Instructions
Problem 3:   Shakespeare
Problem 4:   Priority Queue and Heap  Sort
5.3.5

Assignment 7a

This is the second part of assignment 7. You will submit it separately form the second part, as second part requires that you provide complete Javadoc documentation and WebCAT will check your compliance.

Goals:
  • Work with Java Collections Framework classes HashMap, TreeMap.

  • Learn to implement the heap-based priority queue and heapsort.

Instructions

The names of the projects and some of the project files must be exactly the same as specified in the assignment. Failure to do so makes it impossible for the graders to run your submission and results in immediate loss of at least 50% of the homework credit.

Make sure you follow the style guidelines for code indentation.

You will submit this assignment by the deadline using the Web-CAT submission system.

With each homework you will also submit your log file named pairxxx.txt where you replace xxx with your pair number.

On top of every file you submit you will have the names of both partners, and the pair number.

The .txt file will be the log of your work on this assignment. Each log entry will have data and time, who was present (one or both of the partners) and a short comment decribing what you were working on.

Submission Details:

Due Date: Saturday, November 16, 10:00 pm.

Problem 3: Shakespeare

Introduction

Have you ever wondered about the size of Shakespeare’s vocabulary? For this assignment you will write a program that reads its input from a text file and lists the words that occur most frequently, together with a count of how many different words occur in the file.

If this program were to run on a file that contains all of Shakespeare’s works, it would tell you the approximate size of his vocabulary, and how often he uses the most common words.

Hamlet, for example, contains about 4542 distinct words, and the word king occurs 202 times, while the play Macbeth contains about 3201 distinct words, and the word macbeth occurs 288 times.

Researchers use this kind of techniques to verify authenticity of some disputed texts.

The Problem

Create a project with the name Macbeth. Download the file Assignment7a.zip unzip it and add the files to the project. Add the file Macbeth.txt to the project. Run the project, to make sure you have all pieces in place. The ExamplesWords class uses the tester package as we have done before.

The text file Macbeth.txt contains the entire text of the play Macbeth and a file StringIterator.java contains code that generates istances of the class Words from a file (e.g., Macbeth.txt) one at a time.

Save the file Macbeth.txt in the Eclipse project directory (where you find the subdirectories src and bin). The Examples class includes a code that invokes the processing of the complete text of the play Macbeth.

Note: Here you will use the imperative Iterator interface that is a part of Java Standard Library. Make sure to look up the documentation for this interface and understand how it works.

The files that are provided form a skeleton of your project - you only have to add the missing parts.
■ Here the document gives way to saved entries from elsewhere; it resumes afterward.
-- ==== Sys2Proof/Machine/Sequencing.lean ====
section
/-! DEFINITION. The phases that compute no hash value (`40_dispatch.md` rule R84): waiting for a command, the error check,
the length dispatcher, the override wait. -/

namespace Sys2Proof.Machine

/-- Phase IDLE (R84): no operation; the block waits for a command. -/
def execIdle (s : State) : Host.Outcome State Fault Refusal := .next s

/-- Phase DONE (R85): no operation; the result stays readable. -/
def execDone (s : State) : Host.Outcome State Fault Refusal := .next s

/-- Phase ERR (`60_exceptions.md` rule R155): no operation; the error stays readable. -/
def execErr (s : State) : Host.Outcome State Fault Refusal := .next s

/-- Phase CHECK (`60_exceptions.md` rule R153): `InvalidSecret` first, then `InvalidInput`. -/
def execCheck (s : State) : Host.Outcome State Fault Refusal :=
  if s.req.secretEn && decide (s.req.secretLen.toNat < secretMin) then .next (s.raise .invalidSecret)
  else if s.req.inNull then .next (s.raise .invalidInput)
  else .next (s.goto .dispatch)

/-- Where the dispatcher sends a call (R84). -/
def State.dispatchTarget (s : State) : Phase :=
  match s.req.bucket with
  | .long => if s.req.mix s.cfg then .seedmix else if s.req.ovrEn then .ovrWait else .accInit
  | .len0 | .len1_3 | .len4_8 | .len9_16 | .len17_128 | .len129_240 => .short

/-- Phase DISPATCH (R78, R84): `STATUS.BUCKET <- Bucket(L)`. -/
def execDispatch (s : State) : Host.Outcome State Fault Refusal :=
  .next ({ s with status := { s.status with bucket := some s.req.bucket } }.goto s.dispatchTarget)

/-- Phase OVR_WAIT (R81, R84): issue the override request, then wait for the answer. -/
def execOvrWait (s : State) : Host.Outcome State Fault Refusal := .next s.overrideCall

end Sys2Proof.Machine
end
Note: You may use any Java Collections Framework classes that may help you solve this problem – and we encourage you to do so.
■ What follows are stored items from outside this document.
-- ==== Sys2Proof/Machine/Whole.lean ====
section
/-! DEFINITION. A whole call as one function of its request (`40_dispatch.md` rules R75 and R83), and the number of steps
the transition table takes for it (rule R84). `step` does not use them: they are what statements compare a run with. -/

namespace Sys2Proof.Machine

/-- A request passes the error check (`60_exceptions.md` rule R153). -/
def Request.accepted (r : Request) : Bool :=
  !(r.secretEn && decide (r.secretLen.toNat < secretMin)) && !r.inNull

/-- The bytes of the default table or of the custom secret `sec`. -/
def viewBytes (sec : Bytes) (v : SecretView) : Bytes :=
  match v.space with
  | .ksecret => ksecret
  | .sec | .esec => sec

/-- `E` as a value (`43_seedmixer.md` rule R127), from the custom secret's bytes. -/
def effectiveBytes (cfg : Config) (sec : Bytes) (r : Request) : Bytes :=
  let src := r.mixSource cfg
  if r.mix cfg then fun k => (seedMixBytes (viewBytes sec src) src.len r.seed).getD k 0
  else viewBytes sec r.secretInUse

/-- The `RESULT` of an accepted call without override (R75): a function of the input, the custom secret and the
request alone. -/
def callResult (cfg : Config) (inp sec : Bytes) (r : Request) : U64 :=
  let short := viewBytes sec r.shortSecret
  match r.bucket with
  | .len0 => aval64 (pre0 short r.seed)
  | .len1_3 => aval64 (pre1_3 inp short r.len r.seed)
  | .len4_8 => rrmxmx (pre4_8 inp short r.len r.seed) r.len
  | .len9_16 => aval3 (pre9_16 inp short r.len r.seed)
  | .len17_128 => aval3 (pre17_128 inp short r.len r.seed)
  | .len129_240 => aval3 (pre129_240 inp short r.len r.seed)
  | .long => aval3 (longPre inp (effectiveBytes cfg sec r) r.len (r.effectiveSecret cfg).len)

/-- The override unit is consulted (`40_dispatch.md` rule R81). -/
def Request.consultsUnit (r : Request) : Bool := r.ovrEn && decide (r.bucket = .long)

/-- The bound of R84 on the steps of a call without override: `5 + NBLK*(NSPB+1) + NST + 4`. -/
def stepBound (g : Geometry) : Nat := 5 + g.nblk * (g.nspb + 1) + g.nst + 4

end Sys2Proof.Machine
end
So, here is what you need to do:

Design the class Word that represents one word of Shakespeare’s vocabulary together with its frequency counter. The constructor takes only the String (for example the word "king") and starts the counter at 1 (one).

Two Word instances are equal to each other if they represent the same String, regardless of their frequency counters. That means that you have to override the equals() and hashCode() methods.

Implement a toString method for Word that returns the word String and its frequency.

Implement the method increment() that increments the Word’s frequency.

Design a class WordsByFreq that implements the Comparator interface, so that the words can be sorted by frequencies. (Be careful!) When you are done, place this class definition as the last part of the class definition of the class Word. This is called an inner class.

Note: In this program there will be two ways of comparing the instances of the Word class - by the String that it represents and by the frequency counter for the word that this instance represents.

Design the class WordCounter that keeps track of all the words we have seen so far. It should include the following methods:

// Record the Word objects generated by the given Iterator

//   and update the number of ocurrences

void countWords(Iterator it) { ... }

 

// How many different Words has this WordCounter recorded?

int words(){ ... }

 

// Prints the n most common words and their frequencies.

void printWords(int n) { ... }

Here are additional details:

Note: The given code expects that you implement the classes as given, with the same names and methods. It will then check whether your program works correctly. That does not mean you do not need to design tests.

Testing of the Shakespeare Project

Of course, you need to test all methods as you are designing them.

Design the tests in two stages:

For the class Word and the the class WordCounter use a technique similar to what was done in the past assignments, i.e. design a class ExamplesWords with the necessary sample data and all tests. We’ve astarted you off... just keep going.

Convert all tests into JUnit tests. Hand in both versions.

Documentation

The projects should contain Javadoc documentation that should produce the documentation pages without any warnings. You do not need to submit the documentation pages with your assignment.

Problem 4: Priority Queue and HeapSort

Your job is to design a priority queue using the heap algorithm. You then use this to implement the heapsort algorithm and add it to a collection of algorithms to be evaluated for time-complexity.

The descrioption of this assignment is written in a tutorial style - so you can recall the lecture details.

If it helps you, draw the picture of the tree and manipulate stickies or pieces of paper to see how the algorithms for inserting and deleting nodes work.

Typically, we represent this heap as an ArrayList<T> with the first item (at index 0) unused (maybe null).